Problem requirements: Return, exactly and in full, the lines of the records below starting at the one with "parts : PartsKept [.seq] s t" and ending at the one with "refine ⟨?_, List.eq_nil_iff_forall_not_mem.2", and no other lines.
--- START ---
theorem HoldReleased.step {v : Word} {n : Nat} {s t : State} (h : HoldReleased v n s t) (hn : n < 16) :
    HoldReleased v (n + 1) s (t.releaseHold v n) := by
  have hbelow (j : Nat) : decide (j < n + 1) = (decide (j < n) || decide (j = n)) := by
    rw [← Bool.decide_or, decide_eq_decide]
    omega
  unfold State.releaseHold
  cases hv : v.getLsbD n with
  | false =>
    refine ⟨h.frame, h.fits, fun j => ?_, fun j hj hvj => ?_⟩
    · rw [if_neg Bool.false_ne_true, h.held, hbelow]
      by_cases hjn : j = n <;> simp [hjn, hv]
    · have hne : j ≠ n := by
        rintro rfl
        exact absurd hvj (by simp [hv])
      exact h.causes j (by omega) hvj
  | true =>
    rw [if_pos rfl]
    refine ⟨?_, ?_, fun j => ?_, fun j hj hvj => ?_⟩
    · exact h.frame.trans (((Frame.setBit t _ _ _).andThen (Frame.endLevel _ _ _)).mono (by simp) (by simp))
    · rw [State.endLevel_get, State.get_setBit]
      exact Nat.mod_lt _ (Nat.two_pow_pos _)
    · show (t.setBit SEQ_HOLD.TENANT n false).bit SEQ_HOLD.TENANT j = _
      rw [State.bit_setBit false h.fits hn, h.held, hbelow]
      by_cases hjn : j = n <;> simp [hjn, hv]
    · rw [State.inCause_endLevel]
      by_cases hjn : j = n
      · simp [hjn]
      · have hcause : (t.setBit SEQ_HOLD.TENANT n false).inCause Kind.SEQ_HOLD j = false :=
          h.causes j (by omega) hvj
        simp [hcause]

theorem HoldReleased.each {v : Word} {s : State} (hs : s.get SEQ_HOLD.TENANT < 2 ^ 16) {n : Nat} (hn : n ≤ 16) :
    HoldReleased v n s (s.each n (State.releaseHold v)) := by
  induction n with
  | zero => exact ⟨Frame.refl _ _ s, hs, by simp [State.each], by simp⟩
  | succ n ih =>
    rw [State.each_succ]
    exact (ih (by omega)).step hn

/-! ### Clearing RUN (R155) -/

/-- From `s` to `t` the firings that `l` names by their entries are withdrawn. -/
structure Withdrawn (l : List Firing) (s t : State) : Prop where
  parts : PartsKept [.seq] s t
  get {g : Field} : g.key < (SEQ_TCAP.USED 0).key → g.key ≠ SEQ_STAT.WHEEL.key → t.get g = s.get g
  wheel : ∀ f ∈ t.seq.wheel, f ∈ s.seq.wheel ∧ ∀ g ∈ l, f.entry ≠ g.entry

theorem Withdrawn.foldl (l : List Firing) (s : State) :
    Withdrawn l s (l.foldl (fun s f => s.withdraw f.entry) s) := by
  induction l generalizing s with
  | nil => exact ⟨PartsKept.refl _ s, fun _ _ => rfl, fun f hf => ⟨hf, by simp⟩⟩
  | cons f l ih =>
    obtain ⟨parts, get, wheel⟩ := ih (s.withdraw f.entry)
    refine ⟨(s.withdraw_partsKept f.entry).trans parts, fun hg hw => ?_, fun x hx => ?_⟩
    · rw [List.foldl_cons, get hg hw, s.withdraw_get f.entry (Field.notUsed_of_key_lt hg) hw]
    · obtain ⟨hmem, hne⟩ := wheel x hx
      rw [State.withdraw_wheel, List.mem_filter] at hmem
      exact ⟨hmem.1, by simpa using ⟨by simpa using hmem.2, hne⟩⟩

/-- RUN is 0, the queue is empty, and no lane's enable changes. -/
theorem State.clearRun_spec (s : State) :
    s.clearRun.on SEQ_CTL.RUN = false ∧ s.clearRun.seq.wheel = [] ∧
      s.clearRun.get SEQ_CTL.LANE_EN = s.get SEQ_CTL.LANE_EN ∧ PartsKept [.seq] s s.clearRun := by
  have h : Withdrawn s.seq.wheel (s.set SEQ_CTL.RUN 0) s.clearRun := Withdrawn.foldl _ _
  refine ⟨?_, List.eq_nil_iff_forall_not_mem.2 fun f hf => ?_, ?_, ?_⟩
  · rw [State.on, h.get (by decide) (by decide), State.get_set_same]
    rfl
  · obtain ⟨hmem, hne⟩ := h.wheel f hf
    exact hne f hmem rfl
  · rw [h.get (by decide) (by decide), State.get_set_ne _ _ (by decide)]
  · exact ((Frame.set s _ _).1.mono (List.nil_subset _)).trans h.parts

/-- Bits above the lowest do not see it cleared. -/
theorem wbits_clear_bit_zero (v : Word) {hi lo : Nat} (hlo : 0 < lo) :
    wbits (v &&& ~~~1#48) hi lo = wbits v hi lo := by
  refine Nat.eq_of_testBit_eq fun i => ?_
  have hone : (1#48).getLsbD (i + lo) = false := by
    rw [BitVec.getLsbD_one]
    simp
    omega
  have hbit : (v &&& ~~~1#48).getLsbD (i + lo) = v.getLsbD (i + lo) := by
    rw [BitVec.getLsbD_and, BitVec.getLsbD_not, hone, Bool.not_false, Bool.and_true]
    by_cases hw : i + lo < 48
    · simp [hw]
    · rw [BitVec.getLsbD_of_ge _ _ (by omega), Bool.false_and]
  simp only [wbits, bits, Nat.testBit_mod_two_pow, Nat.testBit_div_two_pow, BitVec.testBit_toNat, hbit]

end Sys2Proof.Machine
end

section
/-! ### A missed deadline (R144 to R147) -/

namespace Sys2Proof.Machine

theorem Frame.raiseLevel (s : State) (k : Kind) (a : Nat) : Frame [.flt] [] s (s.raiseLevel k a) := by
  unfold State.raiseLevel
  split
  · exact Frame.refl _ _ s
  · exact Frame.withFlt s _

/-- A miss as `SEQ_LASTMISS` and `SEQ_COUNT` record it (R146). -/
def State.recordMiss (s : State) (i : Nat) (e : Eph) : State :=
  (((s.set SEQ_LASTMISS.ENTRY i).set SEQ_LASTMISS.POLICY e.policy).inc SEQ_COUNT.MISS).raise Kind.SEQ_MISS
    (e.policy * 2 ^ 18 + i)

theorem State.miss_eq (s : State) (i : Nat) (e : Eph) :
    s.miss i e = if e.policy = 2 then
      ((s.recordMiss i e).setBit SEQ_HOLD.TENANT e.tenant true).raiseLevel Kind.SEQ_HOLD e.tenant
      else s.recordMiss i e := rfl

theorem Frame.recordMiss (s : State) (i : Nat) (e : Eph) :
    Frame [.flt] [SEQ_LASTMISS.ENTRY, SEQ_LASTMISS.POLICY, SEQ_COUNT.MISS] s (s.recordMiss i e) :=
  (((Frame.set s _ _).andThen (Frame.set _ _ _)).andThen (Frame.set _ _ _)).andThen (Frame.raise _ _ _)

/-- What follows the record of a miss is output hold alone. -/
theorem Frame.miss_after_record (s : State) (i : Nat) (e : Eph) :
    Frame [.flt] [SEQ_HOLD.TENANT] (s.recordMiss i e) (s.miss i e) := by
  rw [State.miss_eq]
  split
  · exact (Frame.setBit _ _ _ _).andThen (Frame.raiseLevel _ _ _)
  · exact Frame.refl _ _ _

theorem State.miss_now (s : State) (i : Nat) (e : Eph) : (s.miss i e).now = s.now :=
  (Frame.miss_after_record s i e).part (p := .clock)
--- END ---
Solution below:
  parts : PartsKept [.seq] s t
  get {g : Field} : g.key < (SEQ_TCAP.USED 0).key → g.key ≠ SEQ_STAT.WHEEL.key → t.get g = s.get g
  wheel : ∀ f ∈ t.seq.wheel, f ∈ s.seq.wheel ∧ ∀ g ∈ l, f.entry ≠ g.entry

theorem Withdrawn.foldl (l : List Firing) (s : State) :
    Withdrawn l s (l.foldl (fun s f => s.withdraw f.entry) s) := by
  induction l generalizing s with
  | nil => exact ⟨PartsKept.refl _ s, fun _ _ => rfl, fun f hf => ⟨hf, by simp⟩⟩
  | cons f l ih =>
    obtain ⟨parts, get, wheel⟩ := ih (s.withdraw f.entry)
    refine ⟨(s.withdraw_partsKept f.entry).trans parts, fun hg hw => ?_, fun x hx => ?_⟩
    · rw [List.foldl_cons, get hg hw, s.withdraw_get f.entry (Field.notUsed_of_key_lt hg) hw]
    · obtain ⟨hmem, hne⟩ := wheel x hx
      rw [State.withdraw_wheel, List.mem_filter] at hmem
      exact ⟨hmem.1, by simpa using ⟨by simpa using hmem.2, hne⟩⟩

/-- RUN is 0, the queue is empty, and no lane's enable changes. -/
theorem State.clearRun_spec (s : State) :
    s.clearRun.on SEQ_CTL.RUN = false ∧ s.clearRun.seq.wheel = [] ∧
      s.clearRun.get SEQ_CTL.LANE_EN = s.get SEQ_CTL.LANE_EN ∧ PartsKept [.seq] s s.clearRun := by
  have h : Withdrawn s.seq.wheel (s.set SEQ_CTL.RUN 0) s.clearRun := Withdrawn.foldl _ _
  refine ⟨?_, List.eq_nil_iff_forall_not_mem.2 fun f hf => ?_, ?_, ?_⟩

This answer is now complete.